Ruby Mendenhall, associate professor at the University of Illinois at Urbana-Champaign, conducted research to determine whether it is better to distribute the tax credit funds in a lump sum or in installments. She was interested in credit because she sees it as a form of social mobility.

She found that a majority of people used the funds for bills and debts, while a smaller percentage was spent on savings. Others have also used it to support a child in college.

“You just think of the recession and how hard it is, the housing crisis and how hard it is for people to come back and then COVID,” Mendenhall said. “I would say now is the time to think about how we cover so many people in a society that needs income support.”

Cruz, of Back of the Yards, said her husband contracted COVID-19 in April and was unable to work for about a month. Her husband’s hours were temporarily reduced to his metalworking job. And due to immigration status, the family has also been excluded from the three rounds of federal coronavirus aid.

“Especially in these times that we live in, I think a lot of families are going through tough times,” said Cruz.

Michelle García, immigration and Latinx community organizer for Access Living, said she had received calls from people over the past year who were struggling to pay their medications and bills. She sometimes sends some of her own food to families. Access Living, an advocacy organization for people with disabilities, is part of a coalition of groups lobbying for changes in eligibility for the tax credit.

Michelle García works as a community immigration and Latinx organizer with Access Living.

García said some immigrants with disabilities are already excluded from programs like social security.

“Now with this pandemic it has really struck home,” García said. “Having that eligibility to be entitled to something like a $ 600 credit, to be charged or if you’re an ITIN filer, to have that availability to have something in a return is a huge help.”

The expansion push requires a credit of at least $ 600 from unpaid caregivers such as those with disabled dependents.

Jenna Severson, spokesperson for Economic Security for Illinois, which advocates for workers’ rights, said the push to extend credit for earned income predates the pandemic. She said the past year had hit women and caregivers the hardest, with many having to stay home to care for children or other dependents.
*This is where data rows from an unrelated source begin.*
/-- Is the segment's wing asleep (R339)? -/
def segAsleep (seg : Nat) (s : State) : Bool :=
  match segWing seg s with
  | none => false
  | some w => decide (wingState w s = 4)

/-- What an item bound for a segment is matched by (R341): a CAN identifier with IDE, a LIN identifier, or a destination
address with its VLAN. -/
inductive WakeKey where
  | can (id : Nat) (ide : Bool)
  | lin (id : Nat)
  | eth (da vid : Nat)
  deriving DecidableEq, Repr

/-- Does wake-table entry e of wing w match an item for a segment (R341)? -/
def wakeMatch (w e seg : Nat) (k : WakeKey) (s : State) : Bool :=
  let a := R.NM_WINGw_WTe_A w e
  let b := R.NM_WINGw_WTe_B w e
  let id := s.get a F.NM_WINGw_WTe_A_ID
  let da := s.get b F.NM_WINGw_WTe_B_DA
  s.bit a F.NM_WINGw_WTe_A_V && decide (s.get a F.NM_WINGw_WTe_A_SEG = seg) &&
  (match k with
   | .can i ide => decide (s.get a F.NM_WINGw_WTe_A_KIND = 0) && decide (Nat.land (da % 2 ^ 29) (Nat.xor i id) = 0) &&
       (s.bit a F.NM_WINGw_WTe_A_IDE == ide)
   | .lin i => decide (s.get a F.NM_WINGw_WTe_A_KIND = 1) && decide (id % 64 = i)
   | .eth d v => decide (s.get a F.NM_WINGw_WTe_A_KIND = 2) && decide (d = da) &&
       (decide (s.get b F.NM_WINGw_WTe_B_VID = 0) || decide (s.get b F.NM_WINGw_WTe_B_VID = v)))

/-- Wing w. -/
def State.wing (s : State) (w : Nat) : Wing := spGet (fun _ => ({} : Wing)) s.wings w
/-- Replace a wing. -/
def State.setWing (s : State) (w : Nat) (x : Wing) : State := { s with wings := spPut (fun _ => ({} : Wing)) s.wings w x }

/-- Does a wake source count for a wing (R349)? -/
def wakeCounts (w src : Nat) (s : State) : Bool :=
  decide (src = 0x2D0 + w) ||
  (decide (0x100 ≤ src) && decide (src ≤ 0x13D) && (s.reg (R.NM_WINGw_WMASK w)).getLsbD (src - 0x100))

/-- A wake event becomes a request of every enabled wing it counts for (R349, R350). -/
def queueWake (e : Event) (s : State) : State :=
  (List.range 16).foldl (fun t w =>
    if t.bit (R.NM_WINGw_CFG w) F.NM_WINGw_CFG_EN && wakeCounts w e.src t then
      t.setWing w { t.wing w with wakes := insEvent e (t.wing w).wakes }
    else t) s

/-- A gateway or software wake request of wing w, with its notice to the wing's owner (R341, R349, R356). -/
def wingRequest (w : Nat) (pay : BitVec 64) (s : State) : State :=
  queueWake { stamp := s.now, src := 0x2D0 + w, payload := immw pay } (raiseTo (0x2D0 + w) (immw pay) (ownDest (R.NM_WINGw_OWN w) s) s)

/-- A discarded item is counted, the first since the counters were cleared raising 0x2F0 (R340, R357). -/
def countIsolated (seg : Nat) (s : State) : State :=
  let s1 := s.addSat (R.NM_SEGs_STAT seg) F.NM_SEGs_STAT_ISOLATED 1
  let seen := (List.range 36).any fun x => decide (s.get (R.NM_SEGs_STAT x) F.NM_SEGs_STAT_ISOLATED ≠ 0)
  if seen then s1 else raiseLib 0x2F0 seg s1

/-- An item bound for a segment meets its wing's isolation (R340, R341), or a listening segment (R563): whether it passes, and the state after the
gateway wake request or the counted discard. -/
def isolate (seg : Nat) (k : WakeKey) (s : State) : Bool × State :=
  if segListens seg s then (false, countIsolated seg s)
  else match segWing seg s with
  | none => (true, s)
  | some w =>
    if wingState w s ≠ 4 ∧ wingState w s ≠ 5 then (true, s)
    else match (List.range 16).find? fun e => wakeMatch w e seg k s with
      | some e =>
        let id := match k with
          | .can i _ => i
          | .lin i => i
          | .eth _ _ => e
        let s1 := wingRequest w (BitVec.ofNat 64 (1 + seg * 2 + id * 128)) s
        (match k with
         | .eth _ _ => (false, s1)
         | _ => (true, s1))
      | none => (false, countIsolated seg s)

/-! ### CAN buffers (R301 to R303, R333) -/

/-- A buffer's CFG. -/
abbrev mbCfg (n b : Nat) : Nat := R.CANn_MBb_CFG n b
/-- A buffer's STAT. -/
abbrev mbStat (n b : Nat) : Nat := R.CANn_MBb_STAT n b
/-- The address of a pool word (R301). -/
def poolAddr (n w : Nat) : Nat := 0xF00B0000 + 0x1000 * n + 0x440 + w

/-- Is the buffer an enabled transmit buffer? -/
def mbTx (n b : Nat) (s : State) : Bool := s.bit (mbCfg n b) F.CANn_MBb_CFG_EN && s.bit (mbCfg n b) F.CANn_MBb_CFG_DIR
/-- Has the buffer a pending request? -/
def mbReq (n b : Nat) (s : State) : Bool := s.bit (mbStat n b) F.CANn_MBb_STAT_TXREQ

/-- Who receives the notices of a buffer (R331). -/
def mbDest (n b : Nat) (s : State) : List Nat :=
  let g := R.CANn_MBGg_OWN n (b / 16)
  if s.bit g F.TIME_TRGn_OWN_V then ownDest g s else ownDest (R.CANn_OWN n) s
/-- A CAN event (R331). -/
def canEvent (n k pay : Nat) (dest : List Nat) (s : State) : State := raiseTo (0x200 + 8 * n + k) (immw (BitVec.ofNat 64 pay)) dest s
/-- CAN counter j of R332: 0 RX_OK, 1 TX_OK, 2 RX_ERR, 3 TX_ERR, 4 BUS_OFF, 5 LOST, 6 ESCALATED, 7 OVERWRITE, 8 TPL_ERR,
9 TUN_ENC, 10 TUN_DROP. -/
def canCount (n j : Nat) (s : State) : State := s.bump (R.CANn_CNT n j)

/-- Data octets a pool word carries, and the words before the data: AF takes word DPTR of a CAN XL buffer (R302). -/
def mbLay (n b : Nat) (s : State) : Nat × Nat :=
  (if s.bit (mbCfg n b) F.CANn_MBb_CFG_LAYOUT8 then 8 else 9, if s.bit (R.CANn_MBb_ID n b) F.CANn_MBb_ID_XLF then 1 else 0)

/-- Octets the data area of a buffer holds (R302). -/
def mbRoom (n b : Nat) (s : State) : Nat :=
  let (o, h) := mbLay n b s
  (s.get (mbCfg n b) F.CANn_MBb_CFG_DSIZE - h) * o

/-- A word of the data area from its octets: the eight-octet layout leaves octet 0 zero (R302). -/
def packWord (per : Nat) (xs : Octets) : Word := if per = 8 then octetsWord8 (xs.take 8) else octetsWord9 (xs.take 9)
where
  octetsWord9 (xs : Octets) : Word := (List.range 9).foldl (fun w k => setOctet w k (xs.getD k 0)) 0
  octetsWord8 (xs : Octets) : Word := octetsWord9 (0 :: xs)

/-- Write octets into consecutive words, `per` a word. -/
def putOctets (per : Nat) : Nat → Octets → Nat → State → State
  | 0, _, _, s => s
  | _, [], _, s => s
  | fuel + 1, xs, a, s => putOctets per fuel (xs.drop per) (a + 1) (s.wrMem a (packWord per xs))

/-- Read octets from consecutive words, `per` a word. -/
def getOctets (per len a : Nat) (s : State) : Octets :=
  (List.range len).map fun j => octet (s.rdMem (a + j / per)) (if per = 8 then 1 + j % 8 else j % 9)

/-- Write a frame's data, as far as the area holds it, and AF of a CAN XL frame (R302, R307). -/
def mbWriteData (n b : Nat) (f : CanFrame) (s : State) : State :=
  let p := s.get (mbCfg n b) F.CANn_MBb_CFG_DPTR
  let xl := s.bit (R.CANn_MBb_ID n b) F.CANn_MBb_ID_XLF
  let per := (mbLay n b s).1
  let room := s.get (mbCfg n b) F.CANn_MBb_CFG_DSIZE
  let s1 := if xl && decide (0 < room) then s.wrMem (poolAddr n p) ((f.af.setWidth 72) : Word) else s
  let q := if xl then 1 else 0
  putOctets per 300 (f.data.take ((room - q) * per)) (poolAddr n (p + q)) s1

/-- The controller reads some words of a buffer's data area (R439): a corrected word is reported, and an uncorrectable one
fails the frame. -/
def poolScan : List Nat → State → Bool × State
  | [], s => (true, s)
  | a :: t, s =>
    match readArray a .engine s with
    | (some _, s1) => poolScan t s1
    | (none, s1) => (false, s1)

/-- The frame a transmit buffer sends (R302, R309, R313). -/
def mbFrame (n b : Nat) (s : State) : CanFrame :=
  let p := s.get (mbCfg n b) F.CANn_MBb_CFG_DPTR
  let idr := s.reg (R.CANn_MBb_ID n b)
  let id0 : BitVec 52 := idr.setWidth 52
  let id := if (s.can n).esc.contains b then
      (id0 &&& ~~~(0x1FFFFFFF#52)) ||| BitVec.ofNat 52 (s.get (R.CANn_MBb_AUX n b) F.CANn_MBb_AUX_ESC_ID)
    else id0
  let len := s.get (mbCfg n b) F.CANn_MBb_CFG_TXLEN
  let (per, h) := mbLay n b s
  let rtr := s.bit (R.CANn_MBb_ID n b) F.CANn_MBb_ID_RTR
  { id := id
    data := if rtr then [] else getOctets per len (poolAddr n (p + h)) s
    rlen := len
    af := if h = 1 then (s.rdMem (poolAddr n p)).setWidth 32 else 0 }

/-- A frame's arbitration field as it compares on the bus: base identifier, then the bits that tell base, remote and
extended frames apart (R309). -/
def arbKey (f : CanFrame) : Nat :=
  let ide := f.id.getLsbD 29
  let rtr := f.id.getLsbD 30
  let v := (f.id.extractLsb' 0 29).toNat
  if ide then (v / 2 ^ 18) * 2 ^ 21 + 3 * 2 ^ 19 + (v % 2 ^ 18) * 2 + (if rtr then 1 else 0)
  else (v % 2048) * 2 ^ 21 + (if rtr then 2 ^ 20 else 0)

/-! ### Transmit requests (R309, R310, R312, R652) -/

/-- Does a buffer's frame fail the check of R652? -/
def txBad (n b : Nat) (s : State) : Bool :=
  let r := R.CANn_MBb_ID n b
  let mode := s.get (R.CANn_CTL n) F.CANn_CTL_MODE
  let fd := s.bit r F.CANn_MBb_ID_FDF
  let xl := s.bit r F.CANn_MBb_ID_XLF
  let rtr := s.bit r F.CANn_MBb_ID_RTR
  let len := s.get (mbCfg n b) F.CANn_MBb_CFG_TXLEN
  (fd && decide (mode = 0)) || (xl && decide (mode < 2)) || (rtr && (fd || xl)) ||
  (if xl then decide (len = 0) || decide (2048 < len)
   else if fd then !(decide (len ≤ 8) || [12, 16, 20, 24, 32, 48, 64].contains len)
   else decide (8 < len))

/-- Clear a buffer's request and what belongs to it. -/
def clearReq (n b : Nat) (s : State) : State :=
  let s1 := s.set (mbStat n b) F.CANn_MBb_STAT_TXREQ 0
  let c := s1.can n
  s1.setCan n { c with reqAt := c.reqAt.filter (fun e => e.1 ≠ b), esc := c.esc.filter (fun x => x ≠ b) }

/-- End a request without success (R310, R652). -/
def failReq (n b : Nat) (s : State) : State := (clearReq n b s).flag (mbStat n b) F.CANn_MBb_STAT_TXFAIL

/-- The check of R652 on a pending request of an enabled transmit buffer. -/
def checkReq (n b : Nat) (s : State) : State :=
  if mbTx n b s && mbReq n b s && txBad n b s then canCount n 3 (failReq n b s) else s

/-- TXREQ is set (R309): the request joins arbitration, or fails its check. -/
def txRequest (n b : Nat) (s : State) : State :=
  if mbReq n b s then s
  else
    let s1 := s.set (mbStat n b) F.CANn_MBb_STAT_TXREQ 1
    let c := s1.can n
    checkReq n b (s1.setCan n { c with reqAt := (b, s.now) :: c.reqAt.filter (fun e => e.1 ≠ b) })

/-- After hardware has ended a request: a TXREQ that software wrote in the same cycle requests again (R8). `s0` is the state
before the end. -/
def reqAgain (n b : Nat) (s0 s : State) : State :=
  if fget (s0.roseMask (mbStat n b)) F.CANn_MBb_STAT_TXREQ = 1 then txRequest n b s else s

/-- ABORT (R310): TXREQ clears; an attempt on the bus runs on without a retry. -/
def abortReq (n b : Nat) (s : State) : State :=
  let s1 := clearReq n b s
  let c := s1.can n
  match c.att with
  | some a => if a.buf = b then s1.setCan n { c with att := some { a with noRetry := true } } else s1
  | none => s1

/-- Is an attempt of the buffer on the bus? -/
def onBus (n b : Nat) (s : State) : Bool :=
  match (s.can n).att with
  | some a => decide (a.buf = b)
  | none => false

/-- Write a copy's octets and request the transmission (R311, R312). -/
def copyWrite (n b : Nat) (xs : Octets) (s : State) : State :=
  let p := s.get (mbCfg n b) F.CANn_MBb_CFG_DPTR
  let (per, h) := mbLay n b s
  let s1 := putOctets per 300 xs (poolAddr n (p + h)) s
  if mbReq n b s1 then canCount n 7 s1 else txRequest n b s1

/-- The identity of the CAN concentrator, or of LIN, for template copies (R311, R40). -/
def copyId (lin : Bool) : Ident := { master := if lin then 26 else 25, carrel := 0, lib := false, crit := 0b11#2 }

/-- A template copy into a CAN buffer (R311, R312, R340). -/
def canCopy (n b : Nat) (xs : Octets) (s : State) : State :=
  let ok := mbTx n b s && decide (s.get (mbCfg n b) F.CANn_MBb_CFG_TXLEN = xs.length) && decide (xs.length ≤ mbRoom n b s) &&
    (accessCheck { kind := .write, addr := BitVec.ofNat 48 (mbCfg n b), id := copyId false } s).isNone
  let r := R.CANn_MBb_ID n b
  match isolate n (.can (s.get r F.CANn_MBb_ID_ID) (s.bit r F.CANn_MBb_ID_IDE)) s with
  | (false, s1) => s1
  | (true, s1) =>
    if !ok then canEvent n 4 (b + 256) (mbDest n b s1) (canCount n 8 s1)
    else if onBus n b s1 then
      let c := s1.can n
      s1.setCan n { c with copies := (b, xs) :: c.copies.filter (fun e => e.1 ≠ b) }
    else copyWrite n b xs s1

/-- A copy that waited for an attempt is written once no attempt of its buffer is on the bus (R312). -/
def deferredCopy (n b : Nat) (s : State) : State :=
  let c := s.can n
  match c.copies.find? (fun e => e.1 = b) with
  | none => s
  | some (_, xs) =>
    if onBus n b s then s
    else
      let s1 := s.setCan n { c with copies := c.copies.filter (fun e => e.1 ≠ b) }
      -- retransmitted data keep their request; OVERWRITE counts only data replaced off the bus
      let p := s1.get (mbCfg n b) F.CANn_MBb_CFG_DPTR
      let (per, h) := mbLay n b s1
      txRequest n b (putOctets per 300 xs (poolAddr n (p + h)) s1)

/-! ### CAN register writes (R295, R296, R303, R310, R315, R316, R651, R652) -/

/-- Bit times in ns: nominal, data, XL (R295). -/
def nomBit (n : Nat) (s : State) : Nat :=
  let r := R.CANn_NBT n
  (s.get r F.CANn_NBT_BRP + 1) * 25 * (3 + s.get r F.CANn_NBT_TSEG1 + s.get r F.CANn_NBT_TSEG2)
/-- The data-phase bit time of a timing register in the CANn_DBT layout. -/
def phaseBit (r : Nat) (s : State) : Nat :=
  (s.get r F.CANn_DBT_BRP + 1) * 25 * (3 + s.get r F.CANn_DBT_TSEG1 + s.get r F.CANn_DBT_TSEG2)

/-- Does R296 refuse the value of CANn_CTL? -/
def canCtlBad (n : Nat) (nv : BitVec 64) (s : State) : Bool :=
  let mode := fget nv F.CANn_CTL_MODE
  let tn := nomBit n s
  let td := phaseBit (R.CANn_DBT n) s
  let tx := phaseBit (R.CANn_XBT n) s
  decide (fget nv F.CANn_CTL_EN = 1) &&
    (decide (tn < 1000) || decide (50000 < tn) ||
     (decide (1 ≤ mode) && (decide (td < 125) || decide (tn < td))) ||
     (decide (mode = 2) && (decide (tx < 100) || decide (tn < tx))) ||
     decide (s.get (R.CANn_NBT n) F.CANn_NBT_TSEG2 < s.get (R.CANn_NBT n) F.CANn_NBT_SJW) ||
     decide (s.get (R.CANn_DBT n) F.CANn_DBT_TSEG2 < s.get (R.CANn_DBT n) F.CANn_DBT_SJW) ||
     decide (s.get (R.CANn_XBT n) F.CANn_XBT_TSEG2 < s.get (R.CANn_XBT n) F.CANn_XBT_SJW))

/-- Does R303 refuse a CFG value that leaves the buffer enabled? -/
def mbEnBad (n b : Nat) (nv : BitVec 64) (s : State) : Bool :=
  let aux := R.CANn_MBb_AUX n b
  decide (fget nv F.CANn_MBb_CFG_EN = 1) &&
    (decide (3008 < fget nv F.CANn_MBb_CFG_DPTR + fget nv F.CANn_MBb_CFG_DSIZE) ||
     (decide (fget nv F.CANn_MBb_CFG_DIR = 1) &&
       (decide ((s.reg aux).extractLsb' 46 6 ≠ 0#6) ||
        (s.bit aux F.CANn_MBb_AUX_ESC_EN && decide (s.get aux F.CANn_MBb_AUX_DEADLINE = 0)))))

/-- The controller and the offset in its registers of an address in the CAN block. -/
def canSplit (a : Nat) : Nat × Nat := (offsetOf a / 0x1000, offsetOf a % 0x1000)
Economic Security for Illinois, in conjunction with the Institute in Taxation and Economic Policy, estimates that up to 500,000 households would benefit from the expansion, including 110,000 immigrant households.

Johnnetta, from Austin, said she had to quit her job to care for her 5-year-old daughter, who has cerebral palsy, after schools closed last March.

“I didn’t expect this to happen,” said Johnnetta, who asked that her last name not be used for confidentiality reasons. “I was not prepared for this.”

While her daughter has returned to school, she has already been sent home several times due to COVID guidelines. She feels like she’s been scratched over the past year and sees the possibility of a bigger refund check as a way to keep herself afloat by paying her bills and buying essential household items like milk. .

Margot Zamora, from Berwyn, had started working a few hours a day doing home care services when the pandemic forced her to stop working. She has two children, including a disabled child; her family is considered a mixed-status household with various immigration statuses.

Like Johnnetta, Zamora said she would use a refund check to pay for essential household items, including rent and utilities.

Zamora said her family had not received any of the stimulus checks and her husband’s salary had gone down. They survived using pantries and with the help of local groups.

“This is how we have succeeded so far with the help of the community,” Zamora said in Spanish. “We helped each other. ”

Elvia Malagón’s reporting on social justice and income inequality is made possible by a grant from the Chicago Community Trust.